[15674] in APO-L
Re: title IX and lawsuit on a chapter
daemon@ATHENA.MIT.EDU (John Grossi)
Tue Nov 19 08:06:43 1996
Date: Tue, 19 Nov 1996 08:04:14 EST
Reply-To: John Grossi <jgrossi@MU.BBN.COM>
From: John Grossi <jgrossi@MU.BBN.COM>
To: Multiple recipients of list APO-L <APO-L@VM.CC.PURDUE.EDU>
In-Reply-To: from "Derek J. Cashman" at Nov 18, 96 5:42 pm
>
> Roger Lee Stearns Jr. added the following to the highly esteemed
> archives of APO-L:
>
> > I'm pretty sure that social fraternity/sorority's were exempt from
> > Title IX. However there are some schools that require their socials
> > to be co-ed.
>
> As far as I know, all Social Greek Organizations (i.e.
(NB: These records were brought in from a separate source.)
@[simp] theorem Dev.byte_setFlag (off : Nat) (f : Fld) (b : Bool) (i : Nat) : (d.setFlag off f b).byte i = d.byte i := by unfold Dev.byte; rw [Dev.setFlag_mem]
@[simp] theorem Dev.tile_setFlag (off : Nat) (f : Fld) (b : Bool) (i : Nat) : (d.setFlag off f b).tile i = d.tile i := by unfold Dev.tile; rw [Dev.setFlag_tiles]
@[simp] theorem Dev.core_setFlag (off : Nat) (f : Fld) (b : Bool) (i j : Nat) : (d.setFlag off f b).core i j = d.core i j := by unfold Dev.core Dev.tile; rw [Dev.setFlag_tiles]
@[simp] theorem Dev.yard_setFlag (off : Nat) (f : Fld) (b : Bool) (i : Nat) : (d.setFlag off f b).yard i = d.yard i := by unfold Dev.yard; rw [Dev.setFlag_yards]
@[simp] theorem Dev.ctl_setFlag (off : Nat) (f : Fld) (b : Bool) (i : Nat) : (d.setFlag off f b).ctl i = d.ctl i := by unfold Dev.ctl; rw [Dev.setFlag_hold]
@[simp] theorem Dev.link_setFlag (off : Nat) (f : Fld) (b : Bool) (i : Nat) : (d.setFlag off f b).link i = d.link i := by unfold Dev.link; rw [Dev.setFlag_links]
@[simp] theorem Dev.pr_setFlag (off : Nat) (f : Fld) (b : Bool) (i : Nat) : (d.setFlag off f b).pr i = d.pr i := by unfold Dev.pr; rw [Dev.setFlag_press]

@[simp] theorem Dev.byte_satFld (off : Nat) (f : Fld) (n : Nat) (i : Nat) : (d.satFld off f n).byte i = d.byte i := by unfold Dev.byte; rw [Dev.satFld_mem]
@[simp] theorem Dev.tile_satFld (off : Nat) (f : Fld) (n : Nat) (i : Nat) : (d.satFld off f n).tile i = d.tile i := by unfold Dev.tile; rw [Dev.satFld_tiles]
@[simp] theorem Dev.core_satFld (off : Nat) (f : Fld) (n : Nat) (i j : Nat) : (d.satFld off f n).core i j = d.core i j := by unfold Dev.core Dev.tile; rw [Dev.satFld_tiles]
@[simp] theorem Dev.yard_satFld (off : Nat) (f : Fld) (n : Nat) (i : Nat) : (d.satFld off f n).yard i = d.yard i := by unfold Dev.yard; rw [Dev.satFld_yards]
@[simp] theorem Dev.ctl_satFld (off : Nat) (f : Fld) (n : Nat) (i : Nat) : (d.satFld off f n).ctl i = d.ctl i := by unfold Dev.ctl; rw [Dev.satFld_hold]
@[simp] theorem Dev.link_satFld (off : Nat) (f : Fld) (n : Nat) (i : Nat) : (d.satFld off f n).link i = d.link i := by unfold Dev.link; rw [Dev.satFld_links]
@[simp] theorem Dev.pr_satFld (off : Nat) (f : Fld) (n : Nat) (i : Nat) : (d.satFld off f n).pr i = d.pr i := by unfold Dev.pr; rw [Dev.satFld_press]

@[simp] theorem Dev.byte_incFld (off : Nat) (f : Fld) (n : Nat) (i : Nat) : (d.incFld off f n).byte i = d.byte i := by unfold Dev.byte; rw [Dev.incFld_mem]
@[simp] theorem Dev.tile_incFld (off : Nat) (f : Fld) (n : Nat) (i : Nat) : (d.incFld off f n).tile i = d.tile i := by unfold Dev.tile; rw [Dev.incFld_tiles]
@[simp] theorem Dev.core_incFld (off : Nat) (f : Fld) (n : Nat) (i j : Nat) : (d.incFld off f n).core i j = d.core i j := by unfold Dev.core Dev.tile; rw [Dev.incFld_tiles]
@[simp] theorem Dev.yard_incFld (off : Nat) (f : Fld) (n : Nat) (i : Nat) : (d.incFld off f n).yard i = d.yard i := by unfold Dev.yard; rw [Dev.incFld_yards]
@[simp] theorem Dev.ctl_incFld (off : Nat) (f : Fld) (n : Nat) (i : Nat) : (d.incFld off f n).ctl i = d.ctl i := by unfold Dev.ctl; rw [Dev.incFld_hold]
@[simp] theorem Dev.link_incFld (off : Nat) (f : Fld) (n : Nat) (i : Nat) : (d.incFld off f n).link i = d.link i := by unfold Dev.link; rw [Dev.incFld_links]
@[simp] theorem Dev.pr_incFld (off : Nat) (f : Fld) (n : Nat) (i : Nat) : (d.incFld off f n).pr i = d.pr i := by unfold Dev.pr; rw [Dev.incFld_press]

@[simp] theorem Dev.byte_setReg64 (lo hi v : Nat) (i : Nat) : (d.setReg64 lo hi v).byte i = d.byte i := by unfold Dev.byte; rw [Dev.setReg64_mem]
@[simp] theorem Dev.tile_setReg64 (lo hi v : Nat) (i : Nat) : (d.setReg64 lo hi v).tile i = d.tile i := by unfold Dev.tile; rw [Dev.setReg64_tiles]
@[simp] theorem Dev.core_setReg64 (lo hi v : Nat) (i j : Nat) : (d.setReg64 lo hi v).core i j = d.core i j := by unfold Dev.core Dev.tile; rw [Dev.setReg64_tiles]
@[simp] theorem Dev.yard_setReg64 (lo hi v : Nat) (i : Nat) : (d.setReg64 lo hi v).yard i = d.yard i := by unfold Dev.yard; rw [Dev.setReg64_yards]
@[simp] theorem Dev.ctl_setReg64 (lo hi v : Nat) (i : Nat) : (d.setReg64 lo hi v).ctl i = d.ctl i := by unfold Dev.ctl; rw [Dev.setReg64_hold]
@[simp] theorem Dev.link_setReg64 (lo hi v : Nat) (i : Nat) : (d.setReg64 lo hi v).link i = d.link i := by unfold Dev.link; rw [Dev.setReg64_links]
@[simp] theorem Dev.pr_setReg64 (lo hi v : Nat) (i : Nat) : (d.setReg64 lo hi v).pr i = d.pr i := by unfold Dev.pr; rw [Dev.setReg64_press]

@[simp] theorem Dev.byte_inc64 (lo hi n : Nat) (i : Nat) : (d.inc64 lo hi n).byte i = d.byte i := by unfold Dev.byte; rw [Dev.inc64_mem]
@[simp] theorem Dev.tile_inc64 (lo hi n : Nat) (i : Nat) : (d.inc64 lo hi n).tile i = d.tile i := by unfold Dev.tile; rw [Dev.inc64_tiles]
@[simp] theorem Dev.core_inc64 (lo hi n : Nat) (i j : Nat) : (d.inc64 lo hi n).core i j = d.core i j := by unfold Dev.core Dev.tile; rw [Dev.inc64_tiles]
@[simp] theorem Dev.yard_inc64 (lo hi n : Nat) (i : Nat) : (d.inc64 lo hi n).yard i = d.yard i := by unfold Dev.yard; rw [Dev.inc64_yards]
@[simp] theorem Dev.ctl_inc64 (lo hi n : Nat) (i : Nat) : (d.inc64 lo hi n).ctl i = d.ctl i := by unfold Dev.ctl; rw [Dev.inc64_hold]
@[simp] theorem Dev.link_inc64 (lo hi n : Nat) (i : Nat) : (d.inc64 lo hi n).link i = d.link i := by unfold Dev.link; rw [Dev.inc64_links]
@[simp] theorem Dev.pr_inc64 (lo hi n : Nat) (i : Nat) : (d.inc64 lo hi n).pr i = d.pr i := by unfold Dev.pr; rw [Dev.inc64_press]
Fraternities and
> Sororities) that are members of their respective
> Inter-Fraternity/Sorority Councils are exempt from Title IX, due to the
> fact that there is a "counterpart" organization for members of the
> opposite sex to join. At Old Dominion, I do know that individual
Sorry to dredge up a thankfully dead topic but; three seperate words
Derek; Gamma Sigma Sigma
> fraternities and sororities receive NO FUNDING from the state (i.e.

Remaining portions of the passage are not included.